В итоге мы туда приехали жить неделю, поиграли с этими пацанами, с этими девчонками, всех, практически вынесли своей школьной командой, и там меня, в принципе, заметили тренеры. Там была возможность записать на видео, посмотрели статистику. Я думаю, что тогда они меня где-то на карандаше записали. И потом уже увидели меня на чемпионате.

— Кстати, какие были впечатления после игры с американскими мальчиками?

— Ну, там, слава богу, они были толстые, я помню. В основном — черные, толстые. Белые были медленные. Хорошо бросали, но пацаны были почему-то... Я думаю — неужели черные все такие толстые? Это у меня было первое ощущение, первый раз увидела там афроамериканцев там. И слава богу, поэтому мы их оббегали, мы чисто на физике их обыгрывали.

Конечно, тогда первая поездка моя в Америку, мне там 15 лет... Магазины, в которые нас отвозили, Walmart, которые нам казались просто божественными бутиками, а сейчас ясно, что это Ашан такой. Нас привезли, а мы «Ашан, вау!» Это другая история.

Но оттуда уже пошло, что было бы здорово туда поехать. И, когда поступило предложение в университет, то меня все отговаривали, кто более-менее знал америку, говорили, что «тебе рано в университет, у тебя плохой английски, тебе будет тяжело учиться — надо сначала пойти в школу, high school, там подтянуть язык, поиграть в баскетбольчик, привыкнуть к среде обитания, адаптироваться и уже оттуда поступать в университет.

— Но Света, как лидер, принимает совсем другое решение...

— Я думаю — слушайте, вы здесь никакие в школе, баскетбол... Зачем мне терять год-два уровня в баскетболе, если здесь я уже играю за сборную? Я чисто из-за баскетбола. Я думаю — английский я подтяну, как смогу, так и смогу. Я решила напрямую.

            Знаешь, в жизни (мне недавно исполнилось... лет, не буду говорить сколько), когда тебе 20 лет, у тебя может быть таких решений в жизни до этого, может, два всего, таких поворотных, когда жизнь, раз, и по-другому пошла. А когда тебе чуть постарше, то ты думаешь — да, наверное, эти 3-4 решения, которая тебя как-то сформировали. Это, действительно, было одни из тех решений — ехать или нет. Ты понимаешь, что окно возможностей, оно не такое большое. Ну как часто ты можешь научиться кататься на горных лыжах? У тебя есть период с 20 до 30. Не научился? Потому ты поедешь, порвешь себе коленку. Если ты купил лыжи в этот момент, настроился и поехал — у тебя получится. А нет — они у тебя до 60 пролежат. Так же у меня.

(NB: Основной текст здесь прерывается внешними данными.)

-- ==== Sys2Proof/Laws/Stored.lean ====
section
/-! SUPPORT. The bits of the words buffer DRAM holds for headers and links (R87, R154; places log 13), what reading a stored header
gives after one is written or rewritten, and what an admission sets (R33). -/

namespace Sys2Proof.Machine

/-! ### Bits of stored words -/

/-- Bits 0 to 31 of a link entry: the next page, all ones for END (log 13). -/
theorem encodeLink_next (next : Option Nat) (owner : Option StreamId) (h : ∀ p, next = some p → p < 2 ^ 32) :
    ((encodeLink next owner).extractLsb' 0 32).toNat = next.getD (2 ^ 32 - 1) := by
  unfold encodeLink
  cases next with
  | none => cases owner <;> (rw [BitVec.extractLsb'_append_eq_right]; rfl)
  | some p =>
    have := h p rfl
    cases owner <;> (rw [BitVec.extractLsb'_append_eq_right]; simp; omega)

/-- Bits 32 to 63 of a link entry: the owner, all ones for FREE (log 13). -/
theorem encodeLink_owner (next : Option Nat) (owner : Option StreamId) :
    ((encodeLink next owner).extractLsb' 32 32).toNat = (owner.map Fin.val).getD (2 ^ 32 - 1) := by
  unfold encodeLink
  rw [BitVec.extractLsb'_append_eq_left]
  cases owner with
  | none => rfl
  | some i => simp; omega

/-- The first word of a stored header as a number (log 13). -/
theorem headerWord0_toNat (seq : Nat) (kind : RecordKind) (h : seq < 2 ^ 48) :
    (headerWord0 seq kind).toNat = kind.code.toNat * 2 ^ 48 + seq := by
  unfold headerWord0
  rw [BitVec.toNat_append, BitVec.toNat_append, BitVec.toNat_ofNat, Nat.mod_eq_of_lt h,
    ← Nat.shiftLeft_add_eq_or_of_lt (by omega)]
  cases kind <;> simp [RecordKind.code]

/-! ### Error marks and checked reads -/

/-- The error marks after a word is written: that word's is gone (R156). -/
theorem BufferMemory.writeWord_marks (m : BufferMemory) (w : Nat) (v : DWord) (h : m.wf = true) (k : Nat) :
    sparseGet (m.writeWord w v).marks k = if k = w then none else sparseGet m.marks k := by
  have hs := ((m.wf_iff).1 h).2.2
  have e (a : Nat) (l : List Byte) (n : BufferMemory) (hn : sparseSorted n.marks = true)
      (ha : ∀ j, j < l.length → (a + j) / 8 = w) :
      sparseGet (n.writeBytes a l).marks k =
        if l ≠ [] ∧ k = w then none else sparseGet n.marks k := by
    induction l generalizing n a with
    | nil => simp [BufferMemory.writeBytes]
    | cons b rest ih =>
      have h0 : a / 8 = w := by simpa using ha 0 (by simp)
      have hm : (n.writeByte a b).marks = sparsePut n.marks w none := by rw [← h0]; rfl
      rw [BufferMemory.writeBytes, ih (a + 1) (n.writeByte a b) (by rw [hm]; exact sparsePut_sorted _ _ _ hn)
        fun j hj => by rw [Nat.add_assoc, Nat.add_comm 1]; exact ha (j + 1) (by simpa using hj), hm]
      by_cases hk : k = w
      · subst hk
        simp [sparseGet_put_same _ _ _ hn]
      · simp [hk, sparseGet_put_ne _ _ _ _ hk]
  rw [BufferMemory.writeWord, e _ _ m hs fun j hj => by simp only [wordBytes, List.length_cons, List.length_nil] at hj; omega]
  simp [wordBytes]

/-- A run of bytes written leaves the corrected-error counter. -/
@[simp] theorem BufferMemory.writeBytes_corrected (m : BufferMemory) (a : Nat) (l : List Byte) :
    (m.writeBytes a l).corrected = m.corrected := by
  induction l generalizing m a with
  | nil => rfl
  | cons b rest ih => simp [BufferMemory.writeBytes, ih]; rfl

/-- A run of bytes written leaves the damaged-record counter. -/
@[simp] theorem BufferMemory.writeBytes_damaged (m : BufferMemory) (a : Nat) (l : List Byte) :
    (m.writeBytes a l).damaged = m.damaged := by
  induction l generalizing m a with
  | nil => rfl
  | cons b rest ih => simp [BufferMemory.writeBytes, ih]; rfl

/-- A word with no error mark is read as it is. -/
theorem BufferMemory.check_clean (m : BufferMemory) (w : Nat) (h : sparseGet m.marks w = none) :
    m.check w = (m, some (m.word w)) := by
  unfold BufferMemory.check
  rw [h]

/-- What a checked read gives depends on the word and its mark alone. -/
theorem BufferMemory.check_value (m : BufferMemory) (w : Nat) :
    (m.check w).2 = if sparseGet m.marks w = some .multi then none else some (m.word w) := by
  unfold BufferMemory.check
  split <;> simp_all

/-- A checked read changes no other word's mark. -/
theorem BufferMemory.check_marks (m : BufferMemory) (w k : Nat) (h : k ≠ w) :
    sparseGet (m.check w).1.marks k = sparseGet m.marks k := by
  unfold BufferMemory.check
  split
  · rfl
  · exact sparseGet_put_ne _ _ _ _ h
  · rfl

/-- What a read of a stored header gives depends on its two words and their marks alone. -/
theorem BufferMemory.readHeader_value (m : BufferMemory) (i : StreamId) (seq page offset : Nat) :
    (m.readHeader i seq page offset).2 =
      if sparseGet m.marks (wordAt page offset) = some .multi ∨ sparseGet m.marks (wordAt page offset + 1) = some .multi
      then none else judgeHeader (m.word (wordAt page offset)) (m.word (wordAt page offset + 1)) i seq := by
  unfold BufferMemory.readHeader
  simp only
  rw [BufferMemory.check_value, BufferMemory.check_value, BufferMemory.check_marks _ _ _ (by omega),
    (m.check_spec (wordAt page offset)).1.word]
  by_cases h0 : sparseGet m.marks (wordAt page offset) = some .multi
  · simp [h0]
  · by_cases h1 : sparseGet m.marks (wordAt page offset + 1) = some .multi
    · simp [h0, h1]
    · simp [h0, h1]

/-! ### Stored headers -/

/-- A kind's code stands for that kind. -/
theorem RecordKind.ofCode_code (k : RecordKind) : RecordKind.ofCode k.code = some k := by cases k <;> rfl

/-- Bits 0 to 47 of a header's first word: the sequence (log 13). -/
theorem headerWord0_seq (seq : Nat) (kind : RecordKind) (h : seq < 2 ^ 48) :
    ((headerWord0 seq kind).extractLsb' 0 48).toNat = seq := by
  unfold headerWord0
  rw [BitVec.extractLsb'_append_eq_right, BitVec.toNat_ofNat, Nat.mod_eq_of_lt h]

/-- Bits 48 to 55 of a header's first word: the kind (log 13). -/
theorem headerWord0_kind (seq : Nat) (kind : RecordKind) : (headerWord0 seq kind).extractLsb' 48 8 = kind.code := by
  unfold headerWord0
  apply BitVec.eq_of_getLsbD_eq
  intro j hj
  simp only [BitVec.getLsbD_extractLsb', BitVec.getLsbD_append]
  interval_cases j <;> simp

/-- A header whose kind is rewritten reads back with the new kind and its old length and tag (R154). -/
theorem BufferMemory.readHeader_rewriteKind (m : BufferMemory) (i : StreamId) (seq page offset : Nat) (kind : RecordKind)
    (hm : m.wf = true) (hs : seq < 2 ^ 48) (h : Header) (hr : (m.readHeader i seq page offset).2 = some h) :
    ((m.rewriteKind page offset seq kind).readHeader i seq page offset).2 =
      some { kind := kind, length := h.length, tag := h.tag } := by
  rw [BufferMemory.readHeader_value] at hr ⊢
  split at hr
  · cases hr
  rename_i hc
  unfold BufferMemory.rewriteKind
  have hn : wordAt page offset + 1 ≠ wordAt page offset := by omega
  simp only [BufferMemory.writeWord_marks _ _ _ hm, BufferMemory.word_writeWord _ _ _ hm,
    BufferMemory.word_writeWord_ne _ _ _ _ hn, hn, if_true, if_false]
  rw [if_neg fun h => h.elim (fun h => by cases h) fun h => hc (.inr h)]
  unfold judgeHeader at hr ⊢
  rw [headerWord0_kind, RecordKind.ofCode_code, headerWord0_seq seq kind hs]
  simp only at hr ⊢
  split at hr
  · cases hr
  · split at hr
    · rename_i hj
      rw [if_pos ⟨trivial, hj.2⟩]
      injection hr with hr
      rw [← hr]
    · cases hr

/-- The header an admission writes reads back sound and NORMAL (R33, R154). -/
theorem BufferMemory.readHeader_writeHeader (m : BufferMemory) (i : StreamId) (seq page offset length : Nat) (tag : Word)
    (hm : m.wf = true) (hs : seq < 2 ^ 48) (h1 : 1 ≤ length) (h2 : length ≤ 32768) :
    ((m.writeHeader page offset seq length tag i).readHeader i seq page offset).2 =
      some { kind := .normal, length := length, tag := tag } := by
  have hw := m.writeWord_wf (wordAt page offset) (headerWord0 seq .normal) hm
  rw [BufferMemory.readHeader_value]
  unfold BufferMemory.writeHeader
  have hn : wordAt page offset ≠ wordAt page offset + 1 := by omega
  simp only [BufferMemory.writeWord_marks _ _ _ hw, BufferMemory.writeWord_marks _ _ _ hm,
    BufferMemory.word_writeWord _ _ _ hw, BufferMemory.word_writeWord _ _ _ hm, BufferMemory.word_writeWord_ne _ _ _ _ hn,
    hn, if_true, if_false]
  rw [if_neg fun h => h.elim (fun h => by cases h) fun h => by cases h]
  have e0 : (headerWord1 length tag i).extractLsb' 0 16 = BitVec.ofNat 16 length := by
    unfold headerWord1; exact BitVec.extractLsb'_append_eq_right
  have e1 : (headerWord1 length tag i).extractLsb' 16 32 = tag := by
    unfold headerWord1
    apply BitVec.eq_of_getLsbD_eq
    intro j hj
    simp only [BitVec.getLsbD_extractLsb', BitVec.getLsbD_append]
    simp [hj]
  have e2 : (headerWord1 length tag i).extractLsb' 48 16 = BitVec.ofNat 16 i.val := by
    unfold headerWord1
    apply BitVec.eq_of_getLsbD_eq
    intro j hj
    simp only [BitVec.getLsbD_extractLsb', BitVec.getLsbD_append]
    interval_cases j <;> simp
  unfold judgeHeader
  rw [headerWord0_kind, RecordKind.ofCode_code, headerWord0_seq seq _ hs, e0, e1, e2]
  simp only [BitVec.toNat_ofNat]
  rw [if_pos]
  · congr 2; omega
  · simp only [Config.maxLength]
    refine ⟨trivial, ?_, ?_, ?_⟩ <;> omega

/-! ### Admission -/

/-- What an admission sets (R33): the entry, the stored header, the phase and the transfer, and then one evaluation of the
occupancy monitor when it took pages. -/
theorem Chip.admitAppend_spec (c : Chip) (i : StreamId) (st : StreamEntry) (ps : List Nat) (id length : Nat) (tag : Word)
    (src : Source) : ∃ x : Chip,
    c.admitAppend i st ps id length tag src = (if ps = [] then x else x.evalOccupancy i) ∧
    x.stream i = st.afterAdmission ps length id ∧ (∀ j, j ≠ i → x.stream j = c.stream j) ∧ x.ctl = c.ctl ∧
    x.pool = c.pool ∧ x.rings.table = (c.setPhase id .admitted).rings.table ∧
    x.mem = c.mem.writeHeader (((st.rangeOf ps).1.head?).getD 0) (st.rangeOf ps).2 st.next length tag i ∧
    x.engine = { c.engine with
      queue := c.engine.queue ++
        [{ slot := id, work := .appendCopy length src (st.rangeOf ps).1 (st.rangeOf ps).2 }] } := by
  refine ⟨(({ c.setStream i (st.afterAdmission ps length id) with
      mem := c.mem.writeHeader (((st.rangeOf ps).1.head?).getD 0) (st.rangeOf ps).2 st.next length tag i }.setPhase id
        .admitted).place { slot := id, work := .appendCopy length src (st.rangeOf ps).1 (st.rangeOf ps).2 }),
    ?_, c.setStream_stream_same i _, fun j hj => c.setStream_stream_ne _ hj, rfl, rfl, rfl, rfl, rfl⟩
  unfold Chip.admitAppend
  cases ps <;> rfl

end Sys2Proof.Machine
end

— Ты долго принимала решение?

— Очень быстро.

— Быстро?

— Быстро. То есть, изначально, мне сказали, что есть такая возможность и я как-то стала тянуть английский.

— Правильно я понимаю, что это сразу был Коннектикут?

— Он только и был, Коннектикут. Мне прислали их Media guide, я подумала: «Мамочки, куда я еду? Какой там университет?» Я название-то в тетрадке в этой не могла нормально прочитать — что там за факультеты, как они, как это все произносится, читается, как там учиться? То есть страх, конечно, был. Когда страх от незнания — это тоже хорошо.

— Света, мне кажется, что здесь момент был очень показательный. Вижу здесь два момента. Это оценка потенциала, что ты получала от Америки, и другой момент — это внутренняя смелость. И вот сплав этих двух вещей, он вылился в такое быстрое решение, которое, наверное, в дальнейшем и обусловило во много жизнь.

— Может быть, с первым не соглашусь — оно присутствовало, но не так весомо было. А вот внутренняя смелость была. Сильно подталкивала мама, то момента прямо «прямо езжай».

— Был этот потенциал Америки как большого рынка, как значительно большего рынка?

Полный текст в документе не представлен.